Спелым снегом хрустела зима. А над крышами вился дымок. Но ведь я ошибиться не мог! Ведь звучало вокруг среди белых снегов Эхо первой любви, эхо давних шагов! А над городом снег все летел и летел. Этот город меня узнавать не хотел. В нём была и надежда, и грусть — Я шагал по нему наизусть. Я в его переулки нырял, Где когда-то любовь потерял. Я искал, я бродил дотемна. Но нигде не встречалась она, Но нигде не встречалась она. Я из города в полночь домой уезжал. Он летел за окном. Он меня провожал. И ночные огни повторяли светло: — То, что было, прошло! То, что было, прошло…
Глава XVI
Исход
Эти стихи ударили прямо в сердце. И я решил.
Решил, что это — не моя родина. Которая, благодаря равнодушию, не могла спасти моих близких и обрекла их на мучительную гибель. Родина, придумавшая какой-то режим и отняла у меня любовь.
Страна, в которой я должен скрывать, что я — еврей. Лучше, оказывается, быть кем угодно: татарином, мордвой, осетином, поляком. Но только — не евреем. Евреем — это очень плохо.

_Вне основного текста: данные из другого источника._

theorem decode_luma_truncated (hlo : 128 ≤ b0.toNat) (hhi : b0.toNat < 192) :
    decode [b0] = .error .truncated := by
  simp only [decode, classify_luma hlo hhi]

theorem decode_run (hlo : 192 ≤ b0.toNat) (hhi : b0.toNat < 254) (rest : List Byte) :
    decode (b0 :: rest) = .ok (.run (b0.toNat - 192), rest) := by
  have hkind : classify b0 = (.run, 1) := by
    rw [classify_of_lt_rgb (by omega), if_neg (by omega), if_neg (by omega), if_neg (by omega)]
  have hfield : unpackRun b0 = b0.toNat - 192 := by
    rw [unpackRun, bitField_eq]
    omega
  simp only [decode, hkind, hfield]

end

/-- `0xFE` needs three payload bytes after it (R174, R182). -/
theorem decode_rgb_truncated {tail : List Byte} (h : tail.length < 3) :
    decode (0xFE#8 :: tail) = .error .truncated := by
  match tail, h with
  | [], _ | [_], _ | [_, _], _ => rfl

/-! ### Steps that read an operation -/

/-- `REM'` of every run field `0..63` fits the register (R78, R176). -/
theorem toNat_runRemainder {n : Nat} (h : n < 64) :
    (runRemainder n).toNat = if n = 0 then 0 else n - 1 := by
  rw [runRemainder, BitVec.toNat_ofNat]
  split <;> omega

/-- An operation in range completes its pixel, unless it is the reserved byte under `FAULT` (R180). -/
theorem DecReady.completes {s : State} {i : Instr} (h : DecReady s) (hwf : i.wf = true)
    (hpolicy : ¬ (i = .rsvFF ∧ s.cfg.ffPolicy = .fault)) :
    ∃ t, exec i s = .next t ∧
      DecPixelDone s t (opEffect i s).2.1 (opEffect i s).1 (opEffect i s).2.2.toNat := by
  refine ⟨_, exec_ready hwf h, ?_⟩
  rw [opAfter, if_neg hpolicy]
  exact decPixelDone_completePixel h.running ..

/-- A move that finds end of stream enters the error (R182). -/
theorem DecReady.enters_truncated {s : State} (h : DecReady s) (hstart : s.decPorts.start = none)
    (hd : decode s.unread = .error .truncated) :
    ∃ t, decMove s = .next t ∧ DecErrorEntered s t .truncated :=
  ⟨_, decMove_truncated hstart h hd, decErrorEntered_raiseFormatError s .truncated⟩

/-- An operation consumes as many bytes as its encoding has (R80, R83). -/
theorem opEffect_length (i : Instr) (s : State) : (opEffect i s).2.1 = i.length := by
  cases i <;> rfl

end Sys2Proof.Machine
end

section
/-! PROOFS. The family of spec/43_decoder.md: the decoder's pixel step (R171 to R182) and its start (R170). -/

namespace Sys2Proof.Machine

/-! ### Every pixel step (R180, R181) -/

/-- Settles O16: a step that does not raise an error served a run or completed the operation it read. -/
theorem everyDecPixelStepCompletes : Obligations.EveryDecPixelStepCompletes := by
  intro s t hrun hroom hstart hmove hok
  obtain ⟨o, hoffer, -⟩ | ⟨-, hdisabled, -⟩ | ⟨-, -, hrem, rfl⟩ | ⟨-, -, -, rfl⟩ |
    ⟨-, hready, i, rest, hdecode, hexec⟩ := decMove_next hmove
  · simp [hstart] at hoffer
  · simp [(decEnabled_iff s).mpr ⟨hrun, hroom⟩] at hdisabled
  · exact ⟨0, _, _, decPixelDone_completePixel hrun .., .inl ⟨rfl, hrem⟩, fun _ _ h => absurd h hrem⟩
  · exact absurd rfl hok
  · obtain ⟨hnot, -⟩ | ⟨-, rfl⟩ | ⟨-, -, -, rfl⟩ := exec_next hexec
    · exact absurd hready hnot
    · refine ⟨_, _, _, decPixelDone_completePixel hrun .., .inr ⟨?_, hready.noRun⟩, ?_⟩
      · rw [opEffect_length]
        exact instr_length_cases i
      · intro k after _ hindex
        cases hdecode.symm.trans hindex
        exact packColor_unpackColor _
    · exact absurd rfl hok

/-- Settles O17: the completed step that reaches `NPIX` is `DONE`, and outside `RUNNING` no step is enabled. -/
theorem passEndsAtPixelCount : Obligations.PassEndsAtPixelCount := by
  constructor
  · intro s t hrun hroom hstart hmove hok hlast
    obtain ⟨_, _, _, hdone, -⟩ := everyDecPixelStepCompletes s t hrun hroom hstart hmove hok
    exact hdone.state.trans (if_pos hlast)
  · intro s hdone hstart
    exact decMove_waits hstart (by simp [State.decEnabled, hdone])

/-! ### The operations (R174 to R179) -/

/-- Settles O1: the slot is read from the cache before the step's `UPDATE`. -/
theorem indexYieldsSlotColor : Obligations.IndexYieldsSlotColor := by
  refine ⟨fun _ rest h => decode_index h rest, fun s i hready hi => ?_⟩
  obtain ⟨t, hexec, hdone⟩ := hready.completes (i := .index i) (decide_eq_true hi) (by simp)
  have hslot : packColor (readColor s.dec.cache i) = cacheSlot s.dec.cache i := packColor_unpackColor _
  exact ⟨t, _, hexec, hslot, fun h => (packColor_eq_zero_iff _).mp (hslot.trans h),
    by simpa [opEffect, hready.noRun] using hdone⟩

/-- Settles O2: each channel of the color is `u8` of a sum. -/
theorem diffAddsDeltasModulo256 : Obligations.DiffAddsDeltasModulo256 := by
  refine ⟨fun _ rest hlo hhi => decode_diff hlo hhi rest, fun s dr dg db hready hr hg hb => ?_⟩
  obtain ⟨t, hexec, hdone⟩ :=
    hready.completes (i := .diff dr dg db) (by simp [Instr.wf, hr, hg, hb]) (by simp)
  exact ⟨t, _, hexec, toNat_u8 _, toNat_u8 _, toNat_u8 _, by simpa [opEffect, hready.noRun] using hdone⟩

/-- Settles O3: each channel of the color is `u8` of a sum; without the second byte decoding fails. -/
theorem lumaAddsGreenAndOffsetsModulo256 : Obligations.LumaAddsGreenAndOffsetsModulo256 := by
  refine ⟨fun _ b1 rest hlo hhi => decode_luma hlo hhi b1 rest, fun s dg drg dbg hready hg hr hb => ?_,
    fun s b0 hready hstart hlo hhi hunread => ?_⟩
  · obtain ⟨t, hexec, hdone⟩ :=
      hready.completes (i := .luma dg drg dbg) (by simp [Instr.wf, hr, hg, hb]) (by simp)
    exact ⟨t, _, hexec, toNat_u8 _, toNat_u8 _, toNat_u8 _, by simpa [opEffect, hready.noRun] using hdone⟩
  · exact hready.enters_truncated hstart (hunread ▸ decode_luma_truncated hlo hhi)

/-- Settles O4: the payload is the operation's operands; without all of it decoding fails. -/
theorem rgbYieldsPayloadVerbatim : Obligations.RgbYieldsPayloadVerbatim := by
  refine ⟨fun _ _ _ _ => rfl, fun s r g b hready => ?_, fun s tail hready hstart hunread hshort => ?_⟩
  · obtain ⟨t, hexec, hdone⟩ := hready.completes (i := .rgb r g b) rfl (by simp)
    exact ⟨t, hexec, by simpa [opEffect, hready.noRun] using hdone⟩
  · exact hready.enters_truncated hstart (hunread ▸ decode_rgb_truncated hshort)

/-- Settles O5: the run operation delivers `LAST`, and its field less one fits `REM`. -/
theorem runRepeatsLastAndLoadsRemainder : Obligations.RunRepeatsLastAndLoadsRemainder := by
  refine ⟨fun _ rest hlo hhi => decode_run hlo hhi rest, fun s n hready hn => ?_⟩
  obtain ⟨t, hexec, hdone⟩ := hready.completes (i := .run n) (decide_eq_true hn) (by simp)
  exact ⟨t, hexec, toNat_runRemainder (n := n) (by omega) ▸ hdone⟩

Мне не стоило большого труда узнать, как уехать. Оказалось, не очень и сложно.
Я послал телеграмму послу Польской республики с просьбой оказать мне содействие в возвращении на землю отцов. В соответствии с договором Сталин-Сикорский. Никогда бы я такой мудрёной бумаги не написал, но помог юрист, которому я не единожды мастерил подметки на полностью вышедшие из строя ботинки.
Дальше писать не интересно. Правда, однажды было смешно. Меня неожиданно вызвали в горком ВКП(б), к первому секретарю.
Секретарь был вроде бы даже озадачен. И долго мне объяснял, что мне, простому сапожнику, дала советская власть. Я соглашался, но очень хотелось возразить:
— А что советская власть у меня отняла?
И, наконец, последний аргумент:
— Вы — фронтовик. Орденоносец. И положите свой партбилет немедленно, если не отзовете свой запрос в посольство Польши.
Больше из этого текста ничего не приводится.